• Stored items:
▽

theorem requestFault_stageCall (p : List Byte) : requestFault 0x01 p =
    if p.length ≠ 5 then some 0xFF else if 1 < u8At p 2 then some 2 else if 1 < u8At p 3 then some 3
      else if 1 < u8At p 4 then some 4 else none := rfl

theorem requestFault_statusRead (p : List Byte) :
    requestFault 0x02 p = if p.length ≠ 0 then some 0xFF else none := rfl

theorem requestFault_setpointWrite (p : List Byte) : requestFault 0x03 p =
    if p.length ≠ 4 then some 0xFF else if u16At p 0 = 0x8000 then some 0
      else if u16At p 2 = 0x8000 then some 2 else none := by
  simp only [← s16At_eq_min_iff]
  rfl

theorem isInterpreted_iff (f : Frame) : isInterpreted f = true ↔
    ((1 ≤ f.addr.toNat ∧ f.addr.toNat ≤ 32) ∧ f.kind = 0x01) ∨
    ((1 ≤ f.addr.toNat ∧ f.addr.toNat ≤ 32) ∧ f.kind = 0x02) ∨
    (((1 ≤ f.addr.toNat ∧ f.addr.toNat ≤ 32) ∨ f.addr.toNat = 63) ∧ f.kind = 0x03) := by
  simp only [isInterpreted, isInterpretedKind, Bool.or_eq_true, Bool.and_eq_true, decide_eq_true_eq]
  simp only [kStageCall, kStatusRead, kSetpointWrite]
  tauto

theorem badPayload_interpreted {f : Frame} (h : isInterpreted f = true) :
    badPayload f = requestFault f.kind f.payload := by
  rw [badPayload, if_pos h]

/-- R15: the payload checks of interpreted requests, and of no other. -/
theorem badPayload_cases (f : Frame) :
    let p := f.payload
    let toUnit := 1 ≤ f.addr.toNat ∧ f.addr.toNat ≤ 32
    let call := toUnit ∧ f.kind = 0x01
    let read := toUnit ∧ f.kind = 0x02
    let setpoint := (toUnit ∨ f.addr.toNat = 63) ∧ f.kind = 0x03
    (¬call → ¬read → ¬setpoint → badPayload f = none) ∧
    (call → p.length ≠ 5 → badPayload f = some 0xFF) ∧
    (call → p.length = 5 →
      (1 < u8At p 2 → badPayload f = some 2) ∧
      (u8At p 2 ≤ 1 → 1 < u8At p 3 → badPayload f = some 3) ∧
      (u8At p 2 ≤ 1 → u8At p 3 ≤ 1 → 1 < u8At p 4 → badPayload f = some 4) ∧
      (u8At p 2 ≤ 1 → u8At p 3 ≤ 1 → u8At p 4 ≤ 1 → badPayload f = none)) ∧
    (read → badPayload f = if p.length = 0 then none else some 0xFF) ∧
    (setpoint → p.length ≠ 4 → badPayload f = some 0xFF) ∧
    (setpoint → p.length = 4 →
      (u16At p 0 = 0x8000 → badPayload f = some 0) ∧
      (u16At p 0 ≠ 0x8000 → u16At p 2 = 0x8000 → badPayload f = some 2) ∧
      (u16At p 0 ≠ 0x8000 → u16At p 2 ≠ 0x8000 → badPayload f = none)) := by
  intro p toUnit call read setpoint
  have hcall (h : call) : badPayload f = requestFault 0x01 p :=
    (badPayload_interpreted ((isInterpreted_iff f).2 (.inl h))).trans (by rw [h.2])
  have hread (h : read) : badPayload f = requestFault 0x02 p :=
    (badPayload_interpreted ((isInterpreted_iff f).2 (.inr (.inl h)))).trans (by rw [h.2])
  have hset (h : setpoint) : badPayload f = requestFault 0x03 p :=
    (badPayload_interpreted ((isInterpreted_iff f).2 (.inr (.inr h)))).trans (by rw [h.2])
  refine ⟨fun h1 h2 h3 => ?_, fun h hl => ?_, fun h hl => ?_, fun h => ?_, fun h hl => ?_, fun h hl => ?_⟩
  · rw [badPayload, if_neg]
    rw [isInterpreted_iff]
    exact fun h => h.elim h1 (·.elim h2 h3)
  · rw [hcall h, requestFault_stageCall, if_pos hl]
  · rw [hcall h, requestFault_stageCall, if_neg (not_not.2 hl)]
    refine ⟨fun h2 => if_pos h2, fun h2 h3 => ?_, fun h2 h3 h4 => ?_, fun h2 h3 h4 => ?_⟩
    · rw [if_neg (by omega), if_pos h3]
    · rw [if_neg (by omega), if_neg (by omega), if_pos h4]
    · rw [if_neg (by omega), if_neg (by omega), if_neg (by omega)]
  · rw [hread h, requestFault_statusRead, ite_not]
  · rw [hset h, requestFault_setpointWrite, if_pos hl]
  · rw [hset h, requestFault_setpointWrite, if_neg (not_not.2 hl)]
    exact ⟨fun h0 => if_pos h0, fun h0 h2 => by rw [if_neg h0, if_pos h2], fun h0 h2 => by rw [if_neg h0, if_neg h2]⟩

△
▽

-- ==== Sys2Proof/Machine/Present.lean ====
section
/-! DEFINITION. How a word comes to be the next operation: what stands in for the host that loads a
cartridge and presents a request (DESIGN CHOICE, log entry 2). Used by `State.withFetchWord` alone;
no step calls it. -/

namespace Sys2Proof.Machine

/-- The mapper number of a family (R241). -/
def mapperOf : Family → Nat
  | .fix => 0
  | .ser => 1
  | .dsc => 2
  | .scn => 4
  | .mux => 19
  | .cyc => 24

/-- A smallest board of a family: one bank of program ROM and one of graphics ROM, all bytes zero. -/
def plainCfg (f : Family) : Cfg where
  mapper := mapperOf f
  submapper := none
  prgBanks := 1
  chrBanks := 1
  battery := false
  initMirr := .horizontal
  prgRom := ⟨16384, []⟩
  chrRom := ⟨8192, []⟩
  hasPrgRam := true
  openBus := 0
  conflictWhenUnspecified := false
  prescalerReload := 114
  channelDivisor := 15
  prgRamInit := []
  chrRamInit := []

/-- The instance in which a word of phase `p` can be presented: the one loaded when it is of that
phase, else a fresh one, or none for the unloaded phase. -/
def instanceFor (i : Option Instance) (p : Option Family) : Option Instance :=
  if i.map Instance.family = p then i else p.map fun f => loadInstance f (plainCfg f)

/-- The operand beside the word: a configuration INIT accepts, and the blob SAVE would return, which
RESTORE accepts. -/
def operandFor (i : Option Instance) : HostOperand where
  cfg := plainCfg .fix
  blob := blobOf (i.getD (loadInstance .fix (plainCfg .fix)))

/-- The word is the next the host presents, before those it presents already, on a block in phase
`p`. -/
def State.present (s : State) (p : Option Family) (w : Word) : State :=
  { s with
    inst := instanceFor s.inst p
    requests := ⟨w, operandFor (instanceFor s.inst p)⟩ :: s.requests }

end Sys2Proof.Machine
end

△

• Task description:
List every line above containing the word "Option".

• Expected answer:
def instanceFor (i : Option Instance) (p : Option Family) : Option Instance :=
def operandFor (i : Option Instance) : HostOperand where
def State.present (s : State) (p : Option Family) (w : Word) : State :=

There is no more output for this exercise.